> [WHAT NEEDS TO BE DONE]: Each line below that includes the word "true" is to be reported.

Content starts

-- ==== Sys2Proof/Syntax.lean ====
section
/-! DEFINITION. The steps of the ZV8: one constructor of `Instr` for each row of the opcode table. 83 are
events of the machine (they have no encoding); the other 176 are the operations of the eight opcode maps, with their
operands typed (spec/06 to spec/10). -/
namespace Sys2Proof

/-- The predicate of a format-S op: it performs when P[pred] xor neg is true (R116). -/
structure Guard where
  pred : PReg
  neg : Bool
  deriving DecidableEq, Repr

/-- The cluster whose slot holds a format-V op, and its lane mask (R117). -/
structure VHead where
  cl : Cl
  msk : MReg
  deriving DecidableEq, Repr

/-- The eight opcode maps (R125). -/
inductive OpMap
  | s | aq | mx | cp | sy | vab | vx | vm
  deriving DecidableEq, Repr

/-- Types of the floating-point operations (R126). -/
inductive FTy
  | f32 | f16 | bf16
  deriving DecidableEq, Repr

/-- Types of the integer operations (R126). -/
inductive ITy
  | i32 | i16 | i8
  deriving DecidableEq, Repr

/-- Types of the log operations (R126). -/
inductive LTy
  | l16 | l8
  deriving DecidableEq, Repr

/-- Half-precision types (R45). -/
inductive HTy
  | f16 | bf16
  deriving DecidableEq, Repr

/-- Rounding modes (R48, R170). -/
inductive Rm
  | rne | rtz | rup | rdn
  deriving DecidableEq, Repr

/-- A source of a format-V op (R119). -/
inductive VSrc
  | v (r : VReg)
  | ldq
  | vzero
  | lane
  | clid
  | s (r : SReg)
  deriving DecidableEq, Repr

/-- Conditions of FCMP (R173). -/
inductive FCond
  | eq | ne | lt | le | gt | ge | un | or
  deriving DecidableEq, Repr

/-- Conditions of ICMP and ICMPU (R176). -/
inductive ICond
  | eq | ne | lt | le | gt | ge
  deriving DecidableEq, Repr

/-- Conditions of CMP and CMPI (R146). -/
inductive SCond
  | eq | ne | lt | le | gt | ge | ltu | leu | gtu | geu
  deriving DecidableEq, Repr

/-- Saturation of IADD and ISUB (R175). -/
inductive Sat
  | wrap | sat | satn
  deriving DecidableEq, Repr

/-- Scopes (R13, R156). -/
inductive Scope
  | pkg | ctx | core | group | die | sys
  deriving DecidableEq, Repr

/-- The ordering form of AMO and CAS (R216). -/
inductive Ord
  | relaxed | acq | rel | ar
  deriving DecidableEq, Repr

/-- Sizes of LDS and STS (R214). -/
inductive Size
  | b | h | w | d
  deriving DecidableEq, Repr

/-- Accumulate mode of an MMA: the FMTS default, overwrite or add (R200). -/
inductive AccMode
  | dflt | ovw | add
  deriving DecidableEq, Repr

/-- Element width of LATCHT (R204). -/
inductive LWidth
  | w1 | w2 | w4
  deriving DecidableEq, Repr

/-- Target of ACCRD (R207). -/
inductive AccTgt
  | f32 | half | l16 | l8 | i32
  deriving DecidableEq, Repr

/-- The conversions of CVT (R182); `j` is the element. -/
inductive CvtOp
  | f32i32 (rm : Rm)
  | f32n32 (rm : Rm)
  | i32f32 (rm : Rm)
  | n32f32 (rm : Rm)
  | f32h (j : BitVec 1) (rm : Rm)
  | hf32 (j : BitVec 1)
  | f32l16 (j : BitVec 1)
  | l16f32 (j : BitVec 1)
  | f32l8 (j : BitVec 2)
  | l8f32 (j : BitVec 2)
  | lb4f32 (j : BitVec 2)
  | i16i32 (j : BitVec 1)
  | n16i32 (j : BitVec 1)
  | i8i32 (j : BitVec 2)
  | n8i32 (j : BitVec 2)
  | i32i16 (j : BitVec 1)
  | i32i8 (j : BitVec 2)
  deriving DecidableEq, Repr

/-- A flag an engine command sets: the flag's number and whether it is to be set (R200, R204, R205, R221). -/
structure FlagRef where
  f : FReg
  v : Bool
  deriving DecidableEq, Repr

/-- The fields MMA and MMAG share (R200, R203). -/
structure MmaArgs where
  latch : LReg
  nb : BitVec 8
  mode : AccMode
  row : BitVec 11
  colh : Bool
  cls : BitVec 4
  done : FlagRef
  cons : FlagRef
  deriving DecidableEq, Repr

/-- The fields ACCZ, ACCWR and ACCRD share: the row scalar, rows minus one, flag and class (R205). -/
structure RowArgs where
  row : SReg
  n : BitVec 6
  done : FlagRef
  cls : BitVec 4
  deriving DecidableEq, Repr

/-- The fields the copy commands share (R221). -/
structure CpyArgs where
  nest : NReg
  src : AReg
  dst : AReg
  ch : Chan
  done : FlagRef
  cls : BitVec 4
  deriving DecidableEq, Repr

/-- The fields AMO and CAS share (R216). -/
structure AmoArgs where
  d : SReg
  a : AReg
  b : SReg
  ord : Ord
  scope : Scope
  nmask : BitVec 16
  deriving DecidableEq, Repr

/-- The fields of the pushes (R211): cluster, lines minus one, base, landing distance, class. -/
structure PushArgs where
  cl : Cl
  n : BitVec 3
  a : AReg
  land : BitVec 12
  cls : BitVec 4
  deriving DecidableEq, Repr

/-- The fields of the global vector stores (R213). -/
structure StgArgs where
  a : AReg
  cls : BitVec 4
  data : VReg
  cl : Cl
  msk : MReg
  deriving DecidableEq, Repr

/-- How a host access arrives: function, BAR, offset, the function whose IDE stream carried it, and the TEE bit
(R326, R329); `cxl` marks an access of CXL.mem, whose offset is the host's physical address (R325), and `posted` a write
that wants no completion (R328). -/
structure HostAcc where
  fn : Fn
  bar : BitVec 3
  off : Addr
  stream : Option Fn
  tee : Bool
  cxl : Bool := false
  posted : Bool := true
  deriving DecidableEq, Repr

/-- A driver or host register that has no behaviour of its own (row REGISTER_WRITE). -/
inductive HostReg
  | faultRing (t : Tenant)
  | errorLog
  | accessLog (f : Fn)
  | auditRing (t : Tenant)
  | allowByte (t : Tenant) (i : BitVec 10)
  | stbase
  | pkgcfg
  | rill (p : Port)
  | pwrctl
  | breakpoint (k : CoreId) (c : CtxId) (n : BitVec 3)
  | tokenAddr (t : Tenant)
  | tokenVal (t : Tenant)
  | tokenSeq (t : Tenant)
  | tokenMac (t : Tenant)
  | hdm (i : BitVec 2)
  deriving DecidableEq, Repr

/-- What a power window measured: module power in mW, and power in mW and temperature in 1/16 °C of each die
(R347, R348). -/
structure PowerSample where
  mw : Nat
  mw0 : Nat
  mw1 : Nat
  mw2 : Nat
  mw3 : Nat
  t0 : Nat
  t1 : Nat
  t2 : Nat
  t3 : Nat
  deriving DecidableEq, Repr

/-- Where an error is found (R324). -/
inductive ErrAt
  | dram | spm | acc | regs | latch | fetch | walk | queue
  deriving DecidableEq, Repr

/-- What a read of memory meets (R322): no error; in the numbered 64-bit word of what it reads, one that is corrected in
flight or an uncorrectable one; or a scratchpad line that the parity rebuilds. -/
inductive ReadErr
  | clean
  | corrected (word : Nat)
  | rebuilt
  | bad (word : Nat)
  deriving DecidableEq, Repr

/-- A register of a context or a lane mask that an error can stand in, scalars and vector lanes apart (R138, R322). -/
inductive RegName
  | a (r : AReg)
  | p (r : PReg)
  | n (r : NReg)
  | w (r : WReg)
  | m (cl : Cl) (r : MReg)
  deriving DecidableEq, Repr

Content ends

> [SOLVED PROBLEM]:
/-- The predicate of a format-S op: it performs when P[pred] xor neg is true (R116). -/
  posted : Bool := true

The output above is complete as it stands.